I’m from New Orleans, Louisiana, but every summer, my whole family goes to Maryland—where my dad grew up—to visit my grandmother and go to Catoctin Quaker Camp. Sitting on the floor of my cabin one day, I was informed by one of my dear friends that the South actually has no Black people because it is so racist. Actually a majority of Black people live in the South, and my friend was echoing a common and dangerous stereotype. If northerners can dismiss the South as a “bad” place, then why not let it get torn apart by storms or cracked open and tunneled under by frackers, drillers, and pipelines?
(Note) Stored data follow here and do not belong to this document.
@[simp] theorem startSending_signals (forwarded : Bool) (r : Record) (s : State) : (startSending forwarded r s).signals = s.signals := rfl
@[simp] theorem startSending_line_mode (forwarded : Bool) (r : Record) (s : State) : (startSending forwarded r s).line.mode = s.line.mode := rfl
@[simp] theorem startSending_line_path (forwarded : Bool) (r : Record) (s : State) : (startSending forwarded r s).line.path = s.line.path := rfl
@[simp] theorem startSending_line_alignment (forwarded : Bool) (r : Record) (s : State) : (startSending forwarded r s).line.alignment = s.line.alignment := rfl
@[simp] theorem startSending_line_goodRun (forwarded : Bool) (r : Record) (s : State) : (startSending forwarded r s).line.goodRun = s.line.goodRun := rfl
@[simp] theorem startSending_line_badRun (forwarded : Bool) (r : Record) (s : State) : (startSending forwarded r s).line.badRun = s.line.badRun := rfl
@[simp] theorem startSending_line_position (forwarded : Bool) (r : Record) (s : State) : (startSending forwarded r s).line.position = s.line.position := rfl
@[simp] theorem startSending_line_strap (forwarded : Bool) (r : Record) (s : State) : (startSending forwarded r s).line.strap = s.line.strap := rfl
@[simp] theorem startSending_line_forward (forwarded : Bool) (r : Record) (s : State) : (startSending forwarded r s).line.forward = s.line.forward := rfl
@[simp] theorem startSending_line_control (forwarded : Bool) (r : Record) (s : State) : (startSending forwarded r s).line.control = s.line.control := rfl
@[simp] theorem startSending_line_replyReserved (forwarded : Bool) (r : Record) (s : State) : (startSending forwarded r s).line.replyReserved = s.line.replyReserved := rfl
@[simp] theorem startSending_line_burst (forwarded : Bool) (r : Record) (s : State) : (startSending forwarded r s).line.burst = s.line.burst := rfl
@[simp] theorem startSending_tracker (forwarded : Bool) (r : Record) (s : State) : (startSending forwarded r s).tracker = s.tracker := rfl
@[simp] theorem startSending_density (forwarded : Bool) (r : Record) (s : State) : (startSending forwarded r s).density = s.density := rfl
@[simp] theorem startSending_list (forwarded : Bool) (r : Record) (s : State) : (startSending forwarded r s).list = s.list := rfl
@[simp] theorem startSending_matching (forwarded : Bool) (r : Record) (s : State) : (startSending forwarded r s).matching = s.matching := rfl
@[simp] theorem startSending_composer (forwarded : Bool) (r : Record) (s : State) : (startSending forwarded r s).composer = s.composer := rfl
@[simp] theorem startSending_output (forwarded : Bool) (r : Record) (s : State) : (startSending forwarded r s).output = s.output := rfl
@[simp] theorem startSending_command (forwarded : Bool) (r : Record) (s : State) : (startSending forwarded r s).command = s.command := rfl
@[simp] theorem startSending_openChoices (forwarded : Bool) (r : Record) (s : State) : (startSending forwarded r s).openChoices = s.openChoices := rfl
@[simp] theorem startSending_pending (forwarded : Bool) (r : Record) (s : State) : (startSending forwarded r s).pending = s.pending := rfl
@[simp] theorem startSending_line_sending (forwarded : Bool) (r : Record) (s : State) : (startSending forwarded r s).line.sending = some { forwarded := forwarded, record := r } := rfl
/-! startFrame -/

@[simp] theorem startFrame_signals (mark : MarkClass) (c : Nat) (s : State) : (startFrame mark c s).signals = s.signals := rfl
@[simp] theorem startFrame_line (mark : MarkClass) (c : Nat) (s : State) : (startFrame mark c s).line = s.line := rfl
@[simp] theorem startFrame_tracker_state (mark : MarkClass) (c : Nat) (s : State) : (startFrame mark c s).tracker.state = s.tracker.state := rfl
@[simp] theorem startFrame_tracker_reel (mark : MarkClass) (c : Nat) (s : State) : (startFrame mark c s).tracker.reel = s.tracker.reel := rfl
@[simp] theorem startFrame_tracker_pitchChecking (mark : MarkClass) (c : Nat) (s : State) : (startFrame mark c s).tracker.pitchChecking = s.tracker.pitchChecking := rfl
@[simp] theorem startFrame_tracker_lastMark (mark : MarkClass) (c : Nat) (s : State) : (startFrame mark c s).tracker.lastMark = s.tracker.lastMark := rfl
@[simp] theorem startFrame_tracker_nextNew (mark : MarkClass) (c : Nat) (s : State) : (startFrame mark c s).tracker.nextNew = s.tracker.nextNew := rfl
@[simp] theorem startFrame_tracker_frameCounter (mark : MarkClass) (c : Nat) (s : State) : (startFrame mark c s).tracker.frameCounter = s.tracker.frameCounter := rfl
@[simp] theorem startFrame_tracker_buffer (mark : MarkClass) (c : Nat) (s : State) : (startFrame mark c s).tracker.buffer = s.tracker.buffer := rfl
@[simp] theorem startFrame_tracker_closeCount (mark : MarkClass) (c : Nat) (s : State) : (startFrame mark c s).tracker.closeCount = s.tracker.closeCount := rfl
@[simp] theorem startFrame_density_table (mark : MarkClass) (c : Nat) (s : State) : (startFrame mark c s).density.table = s.density.table := rfl
@[simp] theorem startFrame_density_last (mark : MarkClass) (c : Nat) (s : State) : (startFrame mark c s).density.last = s.density.last := rfl
@[simp] theorem startFrame_list (mark : MarkClass) (c : Nat) (s : State) : (startFrame mark c s).list = s.list := rfl
@[simp] theorem startFrame_matching (mark : MarkClass) (c : Nat) (s : State) : (startFrame mark c s).matching = s.matching := rfl
@[simp] theorem startFrame_composer (mark : MarkClass) (c : Nat) (s : State) : (startFrame mark c s).composer = s.composer := rfl
@[simp] theorem startFrame_output (mark : MarkClass) (c : Nat) (s : State) : (startFrame mark c s).output = s.output := rfl
@[simp] theorem startFrame_command (mark : MarkClass) (c : Nat) (s : State) : (startFrame mark c s).command = s.command := rfl
@[simp] theorem startFrame_openChoices (mark : MarkClass) (c : Nat) (s : State) : (startFrame mark c s).openChoices = s.openChoices := rfl
@[simp] theorem startFrame_pending (mark : MarkClass) (c : Nat) (s : State) : (startFrame mark c s).pending = s.pending := rfl
@[simp] theorem startFrame_density_acc (mark : MarkClass) (c : Nat) (s : State) : (startFrame mark c s).density.acc = emptyAccumulators := rfl
@[simp] theorem startFrame_tracker_assembly (mark : MarkClass) (c : Nat) (s : State) : (startFrame mark c s).tracker.assembly = some { mark := mark, counter := c, lines := 0, lineOverflow := false } := rfl
/-! resetBlocks -/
According to the U.S. Energy Information Administration, 47 percent of the nation’s total petroleum refining capacity is along the Gulf Coast. I’ve seen this firsthand. The land surrounding the Mississippi River from Baton Rouge to New Orleans, mostly home to working-class People of Color, is choked with oil refineries, shooting fire and spewing smoke into the air. We call this area Cancer Alley, for its cancer rate of 46 out of every million people. Our coasts are losing land, too. Approximately a football field an hour of southern Louisiana disappears under water. The people of Isle de Jean Charles, already forced into the delta because of European colonization, are being forced to move once again. Their homes are literally disappearing under water as a result of climate change, a side effect of colonization. This is more than a problem of housing for a culture that is so tightly bound to the land through fishing, tradition, livelihood, and love; without the land, the culture would disappear.
We are fighting to keep the oil companies at bay. Resistance like the recent fight against the Bayou Bridge Pipeline that was built through the beautiful Atchafalaya Basin might have been successful had there been more outside support.
Our swamps and marshes, once full of elegant straight-backed cypress, through which I’ve steered a motor boat, are now open water and dead stumps. This is being made worse by saltwater invasion accelerated by the cutting and dredging of canals so that oil companies can haul their equipment. Building so many rigs and pipelines and extracting so much oil leaves the land waterlogged and collapsing in places. When this infrastructure inevitably breaks or explodes, as in the Deepwater Horizon Oil Spill of 2010, oil spews into the landscape, killing thousands of animals and contaminating the mud and root systems of this land where it is likely to stay forever.
I remember hearing the names of the 11 workers killed and seeing pictures of pelicans slick with oil dripping into their eyes and beaks, smothering them. These oil leaks and spills are not always stopped. A Taylor Energy oil rig about 11 miles off the coast of Louisiana has been hemorrhaging approximately 300 to 700 barrels of oil into the Gulf every day since 2004, with no effort and no money to stop it whatsoever. No one outside of Louisiana seems to know or care. This land is seen as disposable. A local engineer even devised a way to collect the spilled oil and recycle it, and the company actually sued him. Taylor Energy isn’t even trying to clean up their mess. They know they can get away with it. This all might make it seem like the South and the Gulf Coast in particular is a lost cause, but this land and its people can be saved and are worth saving. This land is just as precious and the people are just as human as anywhere up North.
People assume that I’m eager to leave the South as soon as possible. I will not deny that it is frustrating to watch my state year after year come last on the good lists and first on the bad ones. It goes red in every election, just as dependably as the sunburned necks of hordes of sweaty tourists that crowd the French Quarter. But I could never leave; I love the South: the insistent humid heat; the way people stop in the grocery store line to talk with strangers about what they’re making for dinner; the resisting communities everywhere from Cancer Alley in Louisiana to an all-lesbian commune in Alabama; the way we support each other through hurricane after hurricane, joking through tragedy and laughing to live.The climate crisis cannot be solved without the South. We know from practice how to pull each other up; brush ourselves off; and rebuild again and again, without losing our minds. We know how to slow down and take the time to sit and watch the world go by: a direct contradiction to the fast talking go-go-go of capitalism that has permeated the culture of most of the United States. While sitting in worship amid the early morning sounds of the Catoctin woods or hearing a hundred voices rise in song at night with the darkness around us and the light of the campfire in the center, I hope that the prejudice against the South is not bigger than our collective desire to preserve our homes and our lives. I hope that when the next attempt to steal this land’s resources is inevitably made, the whole nation will rise up and fight against it: to fight for us.